> **Your task**
All that should come back is the lines of the data below from the one containing "(State.pictureApply_keeps (State.unqueue_keeps h_1))" to the one containing "State.srApply_keeps (State.unqueue_keeps h_1)", inclusive, exactly as they stand.

========================================================================

theorem execLedgerSet_keeps {s0 a1 a2 a3 a4 a5 s1} (h_1 : Keeps s0 s1) :
    KeepsO s0 (execLedgerSet a1 a2 a3 a4 a5 s1) := by
  unfold execLedgerSet
  try dsimp only
  exact keepsO_next (runBound_keeps h_1 (fun _ _ h0 => State.entryApplied_keeps (State.ledgerApply_keeps h0)))

theorem execLedgerStats_keeps {s0 a1 a2 s1} (h_1 : Keeps s0 s1) :
    KeepsO s0 (execLedgerStats a1 a2 s1) := by
  unfold execLedgerStats
  try dsimp only
  exact keepsO_next (runRead_keeps h_1)

theorem execLedgerSnapshot_keeps {s0 a1 a2 a3 a4 a5 s1} (h_1 : Keeps s0 s1) :
    KeepsO s0 (execLedgerSnapshot a1 a2 a3 a4 a5 s1) := by
  unfold execLedgerSnapshot
  try dsimp only
  exact keepsO_next (runProc_keeps h_1 (fun _ _ h0 => State.addProc_keeps h0))

theorem execLedgerTableRead_keeps {s0 a1 a2 a3 a4 a5 a6 s1} (h_1 : Keeps s0 s1) :
    KeepsO s0 (execLedgerTableRead a1 a2 a3 a4 a5 a6 s1) := by
  unfold execLedgerTableRead
  try dsimp only
  refine keepsO_next ?_
  refine withStore_keeps h_1 (fun _ h0 => ?_)
  split
  · exact runNow_keeps h0 (fun _ h2 => h2)
  · exact keeps_ite (fun _ => State.failCmd_keeps (State.readMem_keeps h0)) (fun _ => runNow_keeps (State.readMem_keeps h0) (fun _ h3 =>
        State.guardedWrite_keeps h3))

theorem execLedgerClear_keeps {s0 a1 a2 s1} (h_1 : Keeps s0 s1) :
    KeepsO s0 (execLedgerClear a1 a2 s1) := by
  unfold execLedgerClear
  try dsimp only
  exact keepsO_next (runBound_keeps h_1 (fun _ _ h0 => State.entryApplied_keeps (State.clearApply_keeps h0)))

theorem runViews_keeps {s0 a1 a2 a3 a4 a5 a6 a7 a8 s1} (h_1 : Keeps s0 s1) :
    Keeps s0 (runViews a1 a2 a3 a4 a5 a6 a7 a8 s1) := by
  unfold runViews
  try dsimp only
  exact runBound_keeps (keeps_ite (fun _ => State.replaceTiming_keeps h_1) (fun _ => h_1)) (fun _ _ h0 => State.entryApplied_keeps
      (State.viewsNow_keeps h0))

theorem execViewSet_keeps {s0 a1 a2 s1} (h_1 : Keeps s0 s1) :
    KeepsO s0 (execViewSet a1 a2 s1) := by
  unfold execViewSet
  try dsimp only
  exact keepsO_next (runViews_keeps h_1)

theorem execViewClear_keeps {s0 a1 a2 a3 s1} (h_1 : Keeps s0 s1) :
    KeepsO s0 (execViewClear a1 a2 a3 s1) := by
  unfold execViewClear
  try dsimp only
  exact keepsO_next (runViews_keeps h_1)

theorem execViewTest_keeps {s0 a1 a2 s1} (h_1 : Keeps s0 s1) :
    KeepsO s0 (execViewTest a1 a2 s1) := by
  unfold execViewTest
  try dsimp only
  refine keepsO_next ?_
  split
  · exact rejectCmd_keeps h_1
  · exact State.reply_keeps (State.takeNo_keeps h_1)

theorem execCheckSet_keeps {s0 a1 a2 s1} (h_1 : Keeps s0 s1) :
    KeepsO s0 (execCheckSet a1 a2 s1) := by
  unfold execCheckSet
  try dsimp only
  exact keepsO_next (runBound_keeps h_1 (fun _ _ h0 => State.entryApplied_keeps (State.checkApply_keeps h0)))

theorem execCheckRead_keeps {s0 a1 a2 a3 s1} (h_1 : Keeps s0 s1) :
    KeepsO s0 (execCheckRead a1 a2 a3 s1) := by
  unfold execCheckRead
  try dsimp only
  exact keepsO_next (runRead_keeps h_1)

theorem execLaunchEntryDue_keeps {s0 a1 s1} (h_1 : Keeps s0 s1) :
    KeepsO s0 (execLaunchEntryDue a1 s1) := by
  unfold execLaunchEntryDue
  try dsimp only
  exact keepsO_next (keeps_ite (fun _ => keeps_foldl (fun _ _ h1 => State.applyIdle_keeps h1) h_1) (fun _ => h_1))

theorem State.applyAt_keeps {s0 s1 a2 a3} (h_1 : Keeps s0 s1) :
    Keeps s0 (State.applyAt s1 a2 a3) := by
  unfold State.applyAt
  try dsimp only
  split
  · exact State.routeApply_keeps (State.unqueue_keeps h_1)
  · exact State.entryApplied_keeps (State.layerApply_keeps (State.unqueue_keeps h_1))
  · exact State.entryApplied_keeps (State.coefApply_keeps (State.unqueue_keeps h_1))
  · exact State.entryApplied_keeps (State.presentApply_keeps (State.unqueue_keeps h_1))
  · exact State.entryApplied_keeps (State.pictureApply_keeps (State.unqueue_keeps h_1))
  · exact State.entryApplied_keeps (State.audioHeadApply_keeps (State.unqueue_keeps h_1))
  · exact State.entryApplied_keeps (State.checkApply_keeps (State.unqueue_keeps h_1))
  · exact State.srApply_keeps (State.unqueue_keeps h_1)
  · exact keeps_ite (fun _ => State.stopEntry_keeps (State.unqueue_keeps h_1)) (fun _ => State.dropped_keeps (State.unqueue_keeps h_1))
  · exact State.entryApplied_keeps (State.outputApply_keeps (State.unqueue_keeps h_1))
  · exact State.entryApplied_keeps (State.audioTxApply_keeps (State.unqueue_keeps h_1))
  · exact State.unqueue_keeps h_1

theorem State.applyOutput_keeps {s0 s1 a2 a3} (h_1 : Keeps s0 s1) :
    Keeps s0 (State.applyOutput s1 a2 a3) := by
  unfold State.applyOutput
  try dsimp only
  exact keeps_foldl (fun _ _ h0 => State.applyAt_keeps h0) h_1

theorem State.assignFrames_keeps {s0 s1 a2 a3 a4 a5} (h_1 : Keeps s0 s1) :
    Keeps s0 (State.assignFrames s1 a2 a3 a4 a5) := by
  unfold State.assignFrames
  try dsimp only
  exact keeps_mk h_1 rfl

theorem State.applyHead_keeps {s0 s1 a2 a3} (h_1 : Keeps s0 s1) :
    Keeps s0 (State.applyHead s1 a2 a3) := by
  unfold State.applyHead
  try dsimp only
  exact keeps_foldl (fun _ _ h0 => State.applyAt_keeps h0) (State.assignFrames_keeps h_1)

end Sys2Proof.Machine
end

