theorem execLd_keeps {s0 a1 a2 s1} (h_1 : Keeps s0 s1) :
    KeepsO s0 (execLd a1 a2 s1) := by
  unfold execLd
  try dsimp only
  exact keepsO_next (keeps_ite (fun _ => h_1) (fun _ => State.setRenn_keeps h_1))

theorem execDischarge_keeps {s0 a1 a2 a3 s1} (h_1 : Keeps s0 s1) :
    KeepsO s0 (execDischarge a1 a2 a3 s1) := by
  unfold execDischarge
  try dsimp only
  exact keepsO_next (keeps_ite (fun _ => h_1) (fun _ => State.setRenn_keeps h_1))

theorem execPortAbsent_keeps {s0 a1 a2 s1} (h_1 : Keeps s0 s1) :
    KeepsO s0 (execPortAbsent a1 a2 s1) := by
  unfold execPortAbsent
  try dsimp only
  exact keepsO_next (keeps_ite (fun _ => h_1) (fun _ => State.setRenn_keeps h_1))

theorem execDriverConfig_keeps {s0 a1 a2 a3 s1} (h_1 : Keeps s0 s1) :
    KeepsO s0 (execDriverConfig a1 a2 a3 s1) := by
  unfold execDriverConfig
  try dsimp only
  exact keepsO_next (keeps_ite (fun _ => h_1) (fun _ => keeps_ite (fun _ => State.setRenn_keeps h_1) (fun _ => State.setRenn_keeps h_1)))

theorem execLatch_keeps {s0 a1 a2 a3 a4 a5 s1} (h_1 : Keeps s0 s1) :
    KeepsO s0 (execLatch a1 a2 a3 a4 a5 s1) := by
  unfold execLatch
  try dsimp only
  exact keepsO_next (keeps_ite (fun _ => h_1) (fun _ => keeps_ite (fun _ => keeps_mk (State.ackMsg_keeps h_1) rfl) (fun _ => keeps_ite (fun _ =>
      State.latchHead_keeps (keeps_mk (State.ackMsg_keeps h_1) rfl)) (fun _ => keeps_mk (State.ackMsg_keeps h_1) rfl))))

theorem execLatchWaitEnd_keeps {s0 s1} (h_1 : Keeps s0 s1) :
    KeepsO s0 (execLatchWaitEnd s1) := by
  unfold execLatchWaitEnd
  try dsimp only
  exact keepsO_next (keeps_ite (fun _ => State.latchHead_keeps h_1) (fun _ => h_1))

theorem execSelectMsg_keeps {s0 a1 a2 s1} (h_1 : Keeps s0 s1) :
    KeepsO s0 (execSelectMsg a1 a2 s1) := by
  unfold execSelectMsg
  try dsimp only
  exact keepsO_next (keeps_ite (fun _ => h_1) (fun _ => keeps_ite (fun _ => State.composeHead_keeps (keeps_mk (State.ackMsg_keeps h_1) rfl))
      (fun _ => keeps_mk (State.ackMsg_keeps h_1) rfl)))

theorem execSelectWaitEnd_keeps {s0 s1} (h_1 : Keeps s0 s1) :
    KeepsO s0 (execSelectWaitEnd s1) := by
  unfold execSelectWaitEnd
  try dsimp only
  exact keepsO_next (keeps_ite (fun _ => State.composeHead_keeps h_1) (fun _ => h_1))

theorem execTs2_keeps {s0 a1 s1} (h_1 : Keeps s0 s1) :
    KeepsO s0 (execTs2 a1 s1) := by
  unfold execTs2
  try dsimp only
  exact keepsO_next (keeps_ite (fun _ => State.setRenn_keeps (State.setDriver_keeps h_1)) (fun _ => h_1))

end Sys2Proof.Machine
end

========================================================================

> **Reply to the task**
  · exact State.entryApplied_keeps (State.pictureApply_keeps (State.unqueue_keeps h_1))
  · exact State.entryApplied_keeps (State.audioHeadApply_keeps (State.unqueue_keeps h_1))
  · exact State.entryApplied_keeps (State.checkApply_keeps (State.unqueue_keeps h_1))
  · exact State.srApply_keeps (State.unqueue_keeps h_1)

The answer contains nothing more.